Can anyone please help me with this?

Thanks

Dimitre Novatchev
  • 240,661
  • 26
  • 293
  • 431
user723858
  • 1,017
  • 3
  • 23
  • 45
  • Related question: http://stackoverflow.com/questions/4409482/how-to-trim-in-xslt – DRCB Jul 03 '12 at 09:27
  • 2
    On a general note: You might want to accept more ansers. Currently you have asked 16 questions but only accepted 3 answers. This is not very nice. – Tomalak Jul 03 '12 at 10:24
  • 1
    Thank you Dimitre, I have corrected my acceptance status too apologies to all who have answered my questions I do really appreciate this :-) – user723858 Jul 03 '12 at 13:14

5 Answers5

2

I. Non-recursive XSLT 1.0 solution that removes the starting group of any number of consecutive spaces:

<xsl:stylesheet version="1.0"
 xmlns:xsl="http://www.w3.org/1999/XSL/Transform">
 <xsl:output omit-xml-declaration="yes"/>

 <xsl:template match="node()|@*">
     <xsl:copy>
       <xsl:apply-templates select="node()|@*"/>
     </xsl:copy>
 </xsl:template>

 <xsl:template match="p/text()">
  <xsl:value-of select=
   "substring-after
     (.,
      substring-before
        (.,
         substring
           (translate(., ' ', ''), 1, 1)
         )
      )"/>
 </xsl:template>
</xsl:stylesheet>

When applied on the provided XML document:

<Text>
    <p> Sample Text.</p> <p> Sample Text..</p> <p> Sample Text.</p> <p> Sample Text.</p> <p> Sample Text.</p>
</Text>

the wanted, correct result is produced:

<Text>
    <p>Sample Text.</p> <p>Sample Text..</p> <p>Sample Text.</p> <p>Sample Text.</p> <p>Sample Text.</p>
</Text>

Explanation:

The idea is to:

  1. Obtain the first non-space character.

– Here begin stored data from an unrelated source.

-- ==== Sys2Proof/Laws/State.lean ====
section
/-! SUPPORT. For every named update of State, what it leaves in each field (and in BUSY): one lemma per field and
update, true by rfl, so that no proof unfolds an update. -/

namespace Sys2Proof.Machine

@[simp] theorem State.clearFlags_cmdr (s : State) : (s.clearFlags).cmdr = s.cmdr := rfl
@[simp] theorem State.clearFlags_done (s : State) : (s.clearFlags).done = false := rfl
@[simp] theorem State.clearFlags_err (s : State) : (s.clearFlags).err = .noError := rfl
@[simp] theorem State.clearFlags_matched (s : State) : (s.clearFlags).matched = false := rfl
@[simp] theorem State.clearFlags_sent (s : State) : (s.clearFlags).sent = false := rfl
@[simp] theorem State.clearFlags_cmderr (s : State) : (s.clearFlags).cmderr = false := rfl
@[simp] theorem State.clearFlags_ovr (s : State) : (s.clearFlags).ovr = false := rfl
@[simp] theorem State.clearFlags_len (s : State) : (s.clearFlags).len = s.len := rfl
@[simp] theorem State.clearFlags_expAddr (s : State) : (s.clearFlags).expAddr = s.expAddr := rfl
@[simp] theorem State.clearFlags_crc (s : State) : (s.clearFlags).crc = s.crc := rfl
@[simp] theorem State.clearFlags_plen (s : State) : (s.clearFlags).plen = s.plen := rfl
@[simp] theorem State.clearFlags_candLo (s : State) : (s.clearFlags).candLo = s.candLo := rfl
@[simp] theorem State.clearFlags_candHi (s : State) : (s.clearFlags).candHi = s.candHi := rfl
@[simp] theorem State.clearFlags_buf (s : State) : (s.clearFlags).buf = s.buf := rfl
@[simp] theorem State.clearFlags_phase (s : State) : (s.clearFlags).phase = s.phase := rfl
@[simp] theorem State.clearFlags_op (s : State) : (s.clearFlags).op = s.op := rfl
@[simp] theorem State.clearFlags_idx (s : State) : (s.clearFlags).idx = s.idx := rfl
@[simp] theorem State.clearFlags_endi (s : State) : (s.clearFlags).endi = s.endi := rfl
@[simp] theorem State.clearFlags_k (s : State) : (s.clearFlags).k = s.k := rfl
@[simp] theorem State.clearFlags_sreg (s : State) : (s.clearFlags).sreg = s.sreg := rfl
@[simp] theorem State.clearFlags_pending (s : State) : (s.clearFlags).pending = s.pending := rfl
@[simp] theorem State.clearFlags_sched (s : State) : (s.clearFlags).sched = s.sched := rfl
@[simp] theorem State.clearFlags_results (s : State) : (s.clearFlags).results = s.results := rfl
@[simp] theorem State.clearFlags_draws (s : State) : (s.clearFlags).draws = s.draws := rfl
@[simp] theorem State.clearFlags_busy (s : State) : (s.clearFlags).busy = s.busy := rfl

@[simp] theorem State.resetPosition_cmdr (s : State) : (s.resetPosition).cmdr = s.cmdr := rfl
@[simp] theorem State.resetPosition_done (s : State) : (s.resetPosition).done = s.done := rfl
@[simp] theorem State.resetPosition_err (s : State) : (s.resetPosition).err = s.err := rfl
@[simp] theorem State.resetPosition_matched (s : State) : (s.resetPosition).matched = s.matched := rfl
@[simp] theorem State.resetPosition_sent (s : State) : (s.resetPosition).sent = s.sent := rfl
@[simp] theorem State.resetPosition_cmderr (s : State) : (s.resetPosition).cmderr = s.cmderr := rfl
@[simp] theorem State.resetPosition_ovr (s : State) : (s.resetPosition).ovr = s.ovr := rfl
@[simp] theorem State.resetPosition_len (s : State) : (s.resetPosition).len = s.len := rfl
@[simp] theorem State.resetPosition_expAddr (s : State) : (s.resetPosition).expAddr = s.expAddr := rfl
@[simp] theorem State.resetPosition_crc (s : State) : (s.resetPosition).crc = s.crc := rfl
@[simp] theorem State.resetPosition_plen (s : State) : (s.resetPosition).plen = s.plen := rfl
@[simp] theorem State.resetPosition_candLo (s : State) : (s.resetPosition).candLo = s.candLo := rfl
@[simp] theorem State.resetPosition_candHi (s : State) : (s.resetPosition).candHi = s.candHi := rfl
@[simp] theorem State.resetPosition_buf (s : State) : (s.resetPosition).buf = s.buf := rfl
@[simp] theorem State.resetPosition_phase (s : State) : (s.resetPosition).phase = s.phase := rfl
@[simp] theorem State.resetPosition_op (s : State) : (s.resetPosition).op = s.op := rfl
@[simp] theorem State.resetPosition_idx (s : State) : (s.resetPosition).idx = 0#9 := rfl
@[simp] theorem State.resetPosition_endi (s : State) : (s.resetPosition).endi = s.endi := rfl
@[simp] theorem State.resetPosition_k (s : State) : (s.resetPosition).k = 0#3 := rfl
@[simp] theorem State.resetPosition_sreg (s : State) : (s.resetPosition).sreg = s.sreg := rfl
@[simp] theorem State.resetPosition_pending (s : State) : (s.resetPosition).pending = s.pending := rfl
@[simp] theorem State.resetPosition_sched (s : State) : (s.resetPosition).sched = s.sched := rfl
@[simp] theorem State.resetPosition_results (s : State) : (s.resetPosition).results = s.results := rfl
@[simp] theorem State.resetPosition_draws (s : State) : (s.resetPosition).draws = s.draws := rfl
@[simp] theorem State.resetPosition_busy (s : State) : (s.resetPosition).busy = s.busy := rfl

@[simp] theorem State.acceptCmd_cmdr (s : State) (c : Byte) : (s.acceptCmd c).cmdr = c := rfl
@[simp] theorem State.acceptCmd_done (s : State) (c : Byte) : (s.acceptCmd c).done = false := rfl
@[simp] theorem State.acceptCmd_err (s : State) (c : Byte) : (s.acceptCmd c).err = .noError := rfl
@[simp] theorem State.acceptCmd_matched (s : State) (c : Byte) : (s.acceptCmd c).matched = false := rfl
@[simp] theorem State.acceptCmd_sent (s : State) (c : Byte) : (s.acceptCmd c).sent = false := rfl
@[simp] theorem State.acceptCmd_cmderr (s : State) (c : Byte) : (s.acceptCmd c).cmderr = false := rfl
@[simp] theorem State.acceptCmd_ovr (s : State) (c : Byte) : (s.acceptCmd c).ovr = false := rfl
@[simp] theorem State.acceptCmd_len (s : State) (c : Byte) : (s.acceptCmd c).len = s.len := rfl
@[simp] theorem State.acceptCmd_expAddr (s : State) (c : Byte) : (s.acceptCmd c).expAddr = s.expAddr := rfl
@[simp] theorem State.acceptCmd_crc (s : State) (c : Byte) : (s.acceptCmd c).crc = s.crc := rfl
@[simp] theorem State.acceptCmd_plen (s : State) (c : Byte) : (s.acceptCmd c).plen = s.plen := rfl
@[simp] theorem State.acceptCmd_candLo (s : State) (c : Byte) : (s.acceptCmd c).candLo = s.candLo := rfl
@[simp] theorem State.acceptCmd_candHi (s : State) (c : Byte) : (s.acceptCmd c).candHi = s.candHi := rfl
@[simp] theorem State.acceptCmd_buf (s : State) (c : Byte) : (s.acceptCmd c).buf = s.buf := rfl
@[simp] theorem State.acceptCmd_phase (s : State) (c : Byte) : (s.acceptCmd c).phase = s.phase := rfl
@[simp] theorem State.acceptCmd_op (s : State) (c : Byte) : (s.acceptCmd c).op = s.op := rfl
@[simp] theorem State.acceptCmd_idx (s : State) (c : Byte) : (s.acceptCmd c).idx = 0#9 := rfl
@[simp] theorem State.acceptCmd_endi (s : State) (c : Byte) : (s.acceptCmd c).endi = s.endi := rfl
@[simp] theorem State.acceptCmd_k (s : State) (c : Byte) : (s.acceptCmd c).k = 0#3 := rfl
@[simp] theorem State.acceptCmd_sreg (s : State) (c : Byte) : (s.acceptCmd c).sreg = s.sreg := rfl
@[simp] theorem State.acceptCmd_pending (s : State) (c : Byte) : (s.acceptCmd c).pending = s.pending := rfl
@[simp] theorem State.acceptCmd_sched (s : State) (c : Byte) : (s.acceptCmd c).sched = s.sched := rfl
@[simp] theorem State.acceptCmd_results (s : State) (c : Byte) : (s.acceptCmd c).results = s.results := rfl
@[simp] theorem State.acceptCmd_draws (s : State) (c : Byte) : (s.acceptCmd c).draws = s.draws := rfl
@[simp] theorem State.acceptCmd_busy (s : State) (c : Byte) : (s.acceptCmd c).busy = s.busy := rfl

  2. Obtain the string of spaces preceding this character (obtained in 1.).

  3. Obtain the string that immediately follows that string of spaces (obtained in 2.).


II. XSLT 2.0 solution:

<xsl:stylesheet version="2.0"
    xmlns:xsl="http://www.w3.org/1999/XSL/Transform">
    <xsl:output omit-xml-declaration="yes"/>

 <xsl:template match="node()|@*">
     <xsl:copy>
       <xsl:apply-templates select="node()|@*"/>
     </xsl:copy>
 </xsl:template>

 <xsl:template match="p/text()">
  <xsl:sequence select="replace(., '^\s+(.+)$', '$1')"/>
 </xsl:template>
</xsl:stylesheet>

When this transformation is applied on the same XML document (above), the same correct result is produced:

<Text>
    <p>Sample Text.</p> <p>Sample Text..</p> <p>Sample Text.</p> <p>Sample Text.</p> <p>Sample Text.</p>
</Text>

Do note:

Martin Honnen has proposed to use:

replace(., '^\s+', '')

While this is shorter than:

replace(., '^\s+(.+)$', '$1')

the latter is more efficient, because it does a single replacement, while the former performs in general many individual replacements.

Update: The OP wasn't able to use the XSLT 2.0 solution, in a comment he writes:

I am now thinking that what appears to be a space may in fact be a tab, how would i go about checking this and then removing it?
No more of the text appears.